Examples of evidence

Select only examples currently in use:

  • Audit results of the common causes of deterioration from the recognition and response systems mapped to organisational capacity
  • Policy documents about referral to other services for definitive management
  • Memorandums of understanding with external services that enable rapid referral for definitive management
  • Documented processes for safe transport to other services for definitive management
  • Evaluation of referral processes and patient outcomes, and evidence of associated quality improvement projects.

MPS & Small Hospitals

MPSs and small hospitals should:

  • Map the causes of acute deterioration against the capacity of the health service organisation to provide for their definitive management
  • If the organisation is not able to provide definitive care, develop systems for rapid referral of patients with acute deterioration to other services.

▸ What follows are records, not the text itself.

-- ==== Sys2Proof/Tests/Slice0.lean ====
section
/-!
SUPPORT. Tests. Words are written out from R51, R52 and R55; expected results are the vectors of 95_test_vectors.md (named in
the comments) or the worked examples of the rules. The `witness_` theorems show, for each statement with hypotheses, states
and operands that meet them.
-/
namespace Sys2Proof.Tests

-- Fewer threads for many small theorems.
set_option Elab.async false

open Sys2Proof.Machine

/-! ### Helpers -/

/-- The answer is a next state with a property. -/
def nextIs (o : Result) (p : State → Bool) : Bool :=
  match o with
  | .next t => p t
  | .fault _ => false
  | .refused _ => false

/-- The answer is this fault. -/
def faultIs (o : Result) (f : Fault) : Bool :=
  match o with
  | .next _ => false
  | .fault g => g == f
  | .refused _ => false

theorem exists_next {o : Result} (h : nextIs o (fun _ => true) = true) : ∃ t, o = .next t := by
  cases o with
  | next t => exact ⟨t, rfl⟩
  | fault f => cases h
  | refused r => cases h

theorem fault_of {o : Result} {f : Fault} (h : faultIs o f = true) : o = .fault f := by
  cases o with
  | next t => cases h
  | fault g => rw [show g = f by simpa [faultIs] using h]
  | refused r => cases h

/-- The reset state with an image loaded at 0x200 (R162, R164). -/
def loaded (image : List Byte) : State := (hostLoad image 0x200 State.reset).2

/-- The reset state with V0, V1 and VF set, entered by an instruction fetched from 0x200. -/
def regs (v0 v1 vf : Byte) : State := ((((State.reset.setV 0 v0).setV 1 v1).setV VF vf)).setPc 0x0202

/-- The reset state with `n` entries on the call stack. -/
def stacked (n : Nat) : State := { State.reset with stack := List.replicate n 0x0202, pc := 0x0200 }

/-- The reset state with sprite bytes at an address, `I` there, and V0, V1 set. -/
def sprite (a : Nat) (bytes : List Byte) (v0 v1 : Byte) : State :=
  ((((State.reset.setV 0 v0).setV 1 v1).setI (BitVec.ofNat 16 a)).setPc 0x0202 |> fun s =>
    { s with mem := s.mem.setBytes a bytes })

theorem sprite_display_off (a : Nat) (bytes : List Byte) (v0 v1 : Byte) (p : Fin 64) (q : Fin 32) :
    (sprite a bytes v0 v1).display.at p q = false := by
  simp [sprite, State.setPc, State.setI, State.setV, State.reset, Display.at, Display.off]

/-! ### Well-formedness refuses ill-formed terms -/

theorem test_wf_unknown0_refuses_cls : (Instr.unknown0 0x0E0).wf = false := by decide +kernel
theorem test_wf_unknown0_refuses_ret : (Instr.unknown0 0x0EE).wf = false := by decide +kernel
theorem test_wf_unknown5_refuses_se : (Instr.unknown5 1 2 0).wf = false := by decide +kernel
theorem test_wf_unknown8_refuses_or : (Instr.unknown8 1 2 1).wf = false := by decide +kernel
theorem test_wf_unknown8_refuses_shl : (Instr.unknown8 1 2 0xE).wf = false := by decide +kernel
theorem test_wf_unknown9_refuses_sne : (Instr.unknown9 1 2 0).wf = false := by decide +kernel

Definitive management means that the patient receives the best possible treatment for decisively resolving the cause of their acute deterioration. Acute deterioration may be the outcome of a disease process, medical intervention or condition that is not able to be effectively managed by the health service organisation where the patient is. This means that systems need to be developed to rapidly refer patients to other services.

Identify common causes of acute deterioration using data from the recognition and response systems. These may include common presentations and causes of acute physiological deterioration, such as1-4:

  • Airway obstruction and respiratory depression associated with issues such as neurological events or opioid overdose
  • Altered level of consciousness associated with issues such as neurological events, abnormal blood glucose or delirium
  • Respiratory distress associated with issues such as fluid overload, sepsis or exacerbations of existing lung disease
  • Arrhythmias
  • Hypotension associated with conditions such as
    • sepsis
    • dehydration
    • post-surgical bleeding
    • postpartum maternal haemorrhage
    • cardiac failure
  • Medication side effects, interactions, or related complications such as allergies or errors.

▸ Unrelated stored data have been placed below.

-- ==== Sys2Proof/Machine/Ops.lean ====
section
/-! DEFINITION. The operations the blocks share: bytes of the guarded memory, counters, sequences of the
control unit (R114), raises and their updates (R144, R151), the end of a host cycle (R68), the short
and spill marks (R43, R46), the tracker's table (Chapter 3) and the end of a command's execution
(R126, R128). -/

namespace Sys2Proof.Machine

/-! ### The guarded memory -/

/-- What an address with no entry reads as (assumption 3). -/
def freshByte : Byte := 0

/-- The byte at an address. -/
def Memory.read : Memory → Nat → Byte
  | [], _ => freshByte
  | (k, v) :: rest, a => if k = a then v else Memory.read rest a

/-- A byte written at an address, keeping the canonical form. -/
def Memory.write : Memory → Nat → Byte → Memory
  | [], a, b => if b = freshByte then [] else [(a, b)]
  | (k, v) :: rest, a, b =>
    if a < k then (if b = freshByte then (k, v) :: rest else (a, b) :: (k, v) :: rest)
    else if a = k then (if b = freshByte then rest else (k, b) :: rest)
    else (k, v) :: Memory.write rest a b

/-- All entries lie above `lo` at rising addresses and differ from an unlisted byte. -/
def Memory.wfFrom : Nat → Memory → Bool
  | _, [] => true
  | lo, (k, v) :: rest => decide (lo ≤ k) && v != freshByte && Memory.wfFrom (k + 1) rest

/-- The canonical form: rising addresses, and no entry equal to what an unlisted address reads as. -/
def Memory.wf (m : Memory) : Bool := Memory.wfFrom 0 m

/-- The byte of the guarded memory at an address of the memory port. -/
def State.byteAt (s : State) (a : Addr) : Byte := s.mem.read a.toNat

/-! ### Counters -/

/-- A counter that holds at 65535 (R88). -/
def sat16 (n : Nat) : Nat := min 65535 (n + 1)

/-- A counter that holds at 255 (R116, R149, R151). -/
def sat8 (n : Nat) : Nat := min 255 (n + 1)

/-! ### Views of the state -/

/-- The depth: the number of open frames (R24). -/
def State.depth (s : State) : Nat := s.txn.frames.length

/-- The first address of the control area that the strapped size gives (R121). -/
def State.controlBase (s : State) : Nat := Machine.controlBase s.port.strap

/-- The geometry the journal unit and the restore engine use; all zero while there is none. -/
def State.geometry (s : State) : Geometry :=
  s.journal.geometry.getD { base := 0, length := 0, granule := 0, serial := 0 }

/-- The memory cycle in flight belongs to this claimant. -/
def State.inFlightFor (s : State) (c : Claimant) : Bool :=
  s.port.inFlight.any (fun m => m.claimant == c)

/-- The part is in STARTUP. -/
def OpState.isStartup : OpState → Bool
  | .startup _ => true
  | _ => false

/-- A class is a journaled window's: OPEN or FRAMED (R61). -/
def AddrClass.journaled : AddrClass → Bool
  | .window .openMode _ _ => true
  | .window .framed _ _ => true
  | _ => false

/-- A cycle that passes: it waits with cause MEMORY, or performs its memory cycle (R67). -/
def HostCycle.passing (c : HostCycle) : Bool := c.cause == none || c.cause == some .memory

/-- The host path has in flight an append, or a write to a journaled window that has been judged to pass
and whose byte is not yet written (R127). -/
def State.journaledWork (s : State) : Bool :=
  s.journal.append.isSome
    || s.host.cycle.any (fun c => c.isWrite && c.cls.journaled && c.passing)

/-- A staged-slot write judged to pass has not ended (R161). -/
def State.stagedWork (s : State) : Bool :=
  s.host.cycle.any (fun c => c.isWrite && c.cls == .control true && c.passing)

/-! ### Claims (R113, R118) -/

/-- The host path places a claim. -/
def State.claimHost (s : State) : State := s.setPort { s.port with claimHost := true }

/-- The control unit places a claim. -/
def State.claimControl (s : State) : State := s.setPort { s.port with claimControl := true }

/-- The restore engine places a claim. -/
def State.claimEngine (s : State) : State := s.setPort { s.port with claimEngine := true }

/-- The host path's standing claim is withdrawn (R118). -/
def State.withdrawHost (s : State) : State := s.setPort { s.port with claimHost := false }

/-- The restore engine's standing claim is withdrawn and its yield counter set to 0 (R116, R118). -/
def State.withdrawEngine (s : State) : State :=
  s.setPort { s.port with claimEngine := false, yieldEngine := 0 }

/-! ### Sequences of the control unit (R114) -/

/-- What a sequence sets when it begins: an update takes its four snapshot reads while the snapshot
number is unknown (R146), a slot read or write starts at buffer progress 0 (R155), and the scan starts
at position 0 with the low 16 bits of the epoch as its link (R175). -/
def prepareSequence (s : State) : Sequence → State
  | .update _ =>
    s.setStatus { s.status with
      snapReads := if s.status.snapshot.isNone then 4 else 0, liveBegun := false, areaBegun := false }
  | .configRead _ => s.setConfig { s.config with progress := 0 }
  | .configWrite _ => s.setConfig { s.config with progress := 0 }
  | .scan => s.setControl { s.control with scanPos := 0, scanLink := epochLow s.journal.epoch }
  | .headerWrite _ _ _ => s
  | .headerRead => s
  | .voidMark => s

/-- The control unit begins a sequence and places the claim for its first memory cycle (R114). -/
def beginSequence (s : State) (k : Sequence) : State :=
  (prepareSequence (s.setControl { s.control with current := some k, done := 0, buffer := [] })
    k).claimControl

/-- A sequence is requested: it begins at once at an idle control unit, and waits otherwise, in the
order in which requests are taken (R114). -/
def requestSequence (s : State) (k : Sequence) : State :=
  if s.control.current.isNone && s.control.waiting.isEmpty then beginSequence s k
  else s.setControl { s.control with waiting := s.control.waiting ++ [k] }

/-- The sequence in progress has ended. -/
def endSequence (s : State) : State :=
  s.setControl { s.control with current := none, done := 0, buffer := [] }

/-- The sequence in progress goes on to its next memory cycle. -/
def continueSequence (s : State) : State :=
  (s.setControl { s.control with done := s.control.done + 1 }).claimControl

/-! ### Raises (R144, R151) -/

/-- The start-up final update is in progress and its live-state record has begun (R144). -/
def State.finalBegun (s : State) : Bool :=
  s.control.current == some (.update .final) && s.status.liveBegun

/-- The start-up final update is in progress and its event-area write has begun (R144, case 1). -/
def State.finalAreaBegun (s : State) : Bool :=
  s.control.current == some (.update .final) && s.status.areaBegun

/-- The command in flight has an update that will still write the event area (R144, case 2). -/
def State.commandCarries (s : State) : Bool :=
  s.command.inFlight.isSome
    && !(s.control.current == some (.update .command) && s.status.areaBegun)

/-- Cases 2 to 4 of R144: the command's update carries the raise, or an owed update does, or a raise
update is requested. -/
def requestRaiseUpdate (s : State) : State :=
  if s.commandCarries then s
  else if s.status.owed then s
  else requestSequence (s.setStatus { s.status with owed := true }) (.update .raise)

/-- The update a raise asks for (R144). -/
def updateForRaise (s : State) : State :=
  if s.txn.op.isStartup && !s.finalAreaBegun then s else requestRaiseUpdate s

/-- The update a negation of the power warning asks for (R144, R184). -/
def updateForNegation (s : State) : State :=
  if s.txn.op.isStartup && !s.finalBegun then s else requestRaiseUpdate s

/-- The repeat count of the entry of a kind goes up by 1, holding at 255 (R151, case 1). -/
def repeatEntry (k : EventKind) (e : EventEntry) : EventEntry :=
  if e.kind = k then { e with repeats := sat8 e.repeats } else e

/-- The event queue and the dropped counter after a raise (R151). -/
def takeRaise (st : Status) (k : EventKind) (d : EventDetail) (arg : Option Nat) : Status :=
  if st.queue.any (fun e => e.kind == k) then { st with queue := st.queue.map (repeatEntry k) }
  else if st.queue.length < 4 then
    { st with queue := st.queue ++ [{ kind := k, detail := d, argument := arg, repeats := 1 }] }
  else { st with dropped := sat8 st.dropped }

/-- An event is raised: taken by the queue, then handled for its update (R144, R151). -/
def raiseEvent (s : State) (k : EventKind) (d : EventDetail) (arg : Option Nat) : State :=
  updateForRaise (s.setStatus (takeRaise s.status k d arg))

/-! ### The frame stack's marks (R43, R46) -/

/-- The short flag of the top frame is set, if there is one. -/
def markTopShort : List Frame → List Frame
  | [] => []
  | f :: rest => { f with short := true } :: rest

/-- The spill flag of the top frame is set, if there is one. -/
def markTopSpill : List Frame → List Frame
  | [] => []
  | f :: rest => { f with spill := true } :: rest

/-- A faulted write marks the top frame short, except in COMMITTING (R43). -/
def markShort (s : State) : State :=
  if s.txn.op = .committing then s
  else s.setTxn { s.txn with frames := markTopShort s.txn.frames }

/-! ### The end of a host cycle (R68) -/

/-- What waited for the host cycle's end: step 1 of an ADOPT (R161). -/
def releaseStagedRead (s : State) : State :=
  if s.config.readWaits then
    requestSequence (s.setConfig { s.config with readWaits := false }) (.configRead .staged)
  else s

/-- The host cycle ends normally; a read returns the byte (R68). -/
def endNormally (s : State) (rd : Byte) : State :=
  match s.host.cycle with
  | none => s
  | some c =>
    releaseStagedRead (s.setHost
      { cycle := none, hold := none, hfault := false,
        data := if c.isWrite then s.host.data else rd })

/-- The host cycle ends with a fault; a read returns no defined data (R68). -/
def endWithFault (s : State) : State :=
  match s.host.cycle with
  | none => s
  | some c =>
    if c.isWrite then
      releaseStagedRead (s.setHost
        { cycle := none, hold := none, hfault := true, data := s.host.data })
    else
      releaseStagedRead ((s.setHost
        { cycle := none, hold := none, hfault := true,
          data := Config.undefinedByte s.free }).setFree (s.free + 1))

/-- A cycle faulted in STARTUP: counted, and nothing else (R79). -/
def faultInStartup (s : State) : State :=
  endWithFault (s.setStatus { s.status with startFaults := sat16 s.status.startFaults })

/-- The event a faulted write raises (Table 4-4). -/
def raiseRefusal (s : State) (r : WriteReason) (a : Addr) : State :=
  if r = .journalFull then raiseEvent s .journalFull .none (some a.toNat)
  else raiseEvent s .writeRefused (.refusal r) (some a.toNat)

/-- A write faulted outside STARTUP for a reason: its event, the refused-write counter, the short mark,
and the end of the cycle (R87). -/
def refuseWrite (s : State) (r : WriteReason) : State :=
  match s.host.cycle with
  | none => s
  | some c =>
    let s := raiseRefusal s r c.addr
    let s := s.setStatus { s.status with refused := sat16 s.status.refused }
    endWithFault (markShort s)

/-- A host cycle ends at hold expiry (R85, R181). -/
def expireCycle (s : State) : State :=
  match s.host.cycle with
  | none => s
  | some c =>
    if s.txn.op.isStartup then faultInStartup s
    else
      let s := s.setStatus { s.status with expired := sat16 s.status.expired }
      let s := raiseEvent s .holdExpired .none (some c.addr.toNat)
      endWithFault (if c.isWrite then markShort s else s)

/-- A passing cycle claims its memory cycle; it is held with cause MEMORY until the grant (R67). -/
def claimPass (s : State) : State :=
  match s.host.cycle with
  | none => s
  | some c => (s.setHost { s.host with cycle := some { c with cause := some .memory } }).claimHost

/-! ### The granule tracker (Chapter 3) -/

/-- A lookup hits when the table holds (g, d) (R49). -/
def trackerHit (t : List TrackerEntry) (g d : Nat) : Bool :=
  t.any (fun e => e.granule == g && e.depth == d)

/-- The merge of depth `d` into depth `d - 1` on one entry (R54): an entry of depth `d` is dropped when
the table holds its granule at depth `d - 1`, and lowered otherwise. -/
def mergeEntry (t : List TrackerEntry) (d : Nat) (e : TrackerEntry) : Option TrackerEntry :=
  if e.depth = d then
    (if trackerHit t e.granule (d - 1) then none else some { e with depth := d - 1 })
  else some e

/-- The merge on an inner COMMIT (R54). -/
def trackerMerge (t : List TrackerEntry) (d : Nat) : List TrackerEntry :=
  t.filterMap (mergeEntry t d)

/-- The pending marks of an abort of target `d` (R57). -/
def trackerMark (t : List TrackerEntry) (d : Nat) : List TrackerEntry :=
  t.map (fun e => { e with pending := decide (d ≤ e.depth) })

/-- Removal by index (R55). -/
def trackerRemoveIndex (t : List TrackerEntry) (p : Nat) : List TrackerEntry :=
  t.filter (fun e => e.index != p)

/-- Removal by depth (R56). -/
def trackerRemoveDepth (t : List TrackerEntry) (d : Nat) : List TrackerEntry :=
  t.filter (fun e => e.depth != d)

/-- A granule is pending while a marked entry names it (R57). -/
def trackerPending (t : List TrackerEntry) (g : Nat) : Bool :=
  t.any (fun e => e.granule == g && e.pending)

/-- The insert an append offers at its completion: added, or spilled at a full table (R51, R52). -/
def offerInsert (s : State) (g d p : Nat) : State :=
  if s.tracker.length < 64 then
    s.setTracker (s.tracker ++ [{ granule := g, depth := d, index := p, pending := false }])
  else
    raiseEvent (s.setTxn { s.txn with frames := markTopSpill s.txn.frames })
      .trackerSpill (.depth d) none

/-! ### The end of a command's execution (R126, R128) -/

/-- The execution of the command in flight ends: the outcome, the depth, the epoch and N are captured
and the command's update is requested (R128). -/
def endExecution (s : State) (r : Result) (d : ResultDetail) : State :=
  match s.command.inFlight with
  | none => s
  | some (cmd, q) =>
    requestSequence
      (s.setTxn { s.txn with
        stage := .ended { command := cmd, seq := q, result := r, detail := d, depth := s.depth,
                          epoch := s.journal.epoch, n := s.journal.n } })
      (.update .command)

end Sys2Proof.Machine
end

Map the common causes of acute deterioration against the capacity of the service to provide definitive management for each of them. For example, psychosis may be a relatively common cause of acute deterioration in mental state in the emergency department, but may be unable to be effectively managed in another service; a system for rapid referral to specialist mental health services would be required. Similarly, presentations of multi-organ failure associated with sepsis may be a relatively common cause of acute physiological deterioration and require a system for rapid referral to a tertiary intensive care service.

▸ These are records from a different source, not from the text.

/-! ### The start-up scan (R175) -/

/-- What a record's bytes read so far say to the scan. -/
inductive ScanVerdict where
  | more | reject | accept
  deriving DecidableEq, Repr

/-- The tests of R175, each as soon as its bytes are read. -/
def scanVerdict (s : State) (buf : List Byte) : ScanVerdict :=
  let g := s.geometry.granule
  if buf.length = 1 then (if Machine.byteAt buf 0 = recordTag then .more else .reject)
  else if buf.length = 6 then (if (halfAt buf 4).toNat = s.control.scanPos then .more else .reject)
  else if buf.length = 8 then (if halfAt buf 6 = s.control.scanLink then .more else .reject)
  else if buf.length = recordSize g then
    (if recordVerifies s.journal.epoch g buf then .accept else .reject)
  else .more

/-- The phase becomes RESTORING: a progress update is requested and the run from n - 1 is started (R176). -/
def enterRestoring (s : State) : State :=
  let s := s.setTxn { s.txn with op := .startup .restoring }
  startRun (requestSequence s (.update .progress)) s.txn.found 0 .all

/-- The scan ends with `n` positions accepted (R175). -/
def scanEnds (s : State) (n : Nat) : State :=
  let s := s.setJournal { s.journal with n := n, link := s.control.scanLink }
  let s := s.setTxn { s.txn with found := n }
  if n = 0 then enterClosing (endSequence s) else enterRestoring (endSequence s)

/-- The scan accepts the record at its position (R175). -/
def scanAccepts (s : State) (buf : List Byte) : State :=
  s.setControl { s.control with
    scanPos := s.control.scanPos + 1, scanLink := recordCheck s.geometry.granule buf, buffer := [] }

/-! ### The restore engine's step (R92 to R96, R105) -/

/-- The granule of a record lies wholly below the control area and wholly outside the journal region of
the header geometry (check 5 of Table 5-4). -/
def rangePasses (s : State) (granule : Nat) : Bool :=
  let g := s.geometry
  let lo := granule * g.granule
  let hi := lo + g.granule
  decide (hi ≤ s.controlBase)
    && (decide (hi ≤ g.base * 1024) || decide ((g.base + g.length) * 1024 ≤ lo))

/-- The depth check of Table 5-4, applied in runs with a depth target. -/
def depthPasses : Target → Nat → Bool
  | .all, _ => true
  | .depth t, d => decide (t ≤ d) && decide (d ≤ 8)

/-- The first check of Table 5-4 that the record in the buffer fails at position `p`, if any (R93). -/
def verifyRecord (s : State) (rec : List Byte) (p : Nat) : Option RestoreReason :=
  if Machine.byteAt rec 0 ≠ recordTag then some .tag
  else if (halfAt rec 4).toNat ≠ p then some .index
  else if !depthPasses s.engine.target (Machine.byteAt rec 1).toNat then some .depth
  else if !recordVerifies s.journal.epoch s.geometry.granule rec then some .check
  else if !rangePasses s (halfAt rec 2).toNat then some .range
  else none

/-- A restore fault in RESTORING: start-up ends toward FAULTED (R177). -/
def startupFaults (s : State) : State :=
  let s := s.setTxn { s.txn with endState := some .faulted }
  requestSequence (raiseEvent s .startComplete (.start .fault) (some s.engine.count)) (.update .final)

Develop processes for rapid referral between services within the health service organisation (for example, mental health services, palliative care, aged care, intensive care) and for rapid referral to external acute healthcare services. Include processes for the safe transport of patients in the referral systems. Referral to external services for definitive treatment of acute deterioration may also require referral to emergency transport services.

References 

  1. Endacott R, Kidd T, Chaboyer W, Edington J. Recognition and communication of patient deterioration in a regional hospital: a multi-methods study. Aus Crit Care 2007;20(3):100–5.
  2. Quach JL, Downey AW, Haase M, Haase-Fielitz A, Jones D, Bellomo R. Characteristics and outcomes of patients receiving a medical emergency team review for respiratory distress. J Crit Care 2008;23(3):325–31.
  3. Jones D, Bellomo R. Introduction of a rapid response system: why we are glad we MET. Crit Care 2006;10(1):121.
  4. Downey AW, Quach JL, Haase M, Haase-Fielitz A, Jones D, Bellomo R. Characteristics and outcomes of patients receiving a medical emergency team review for acute change in conscious state or arrhythmias. Crit Care Med 2008;36(2):477–81.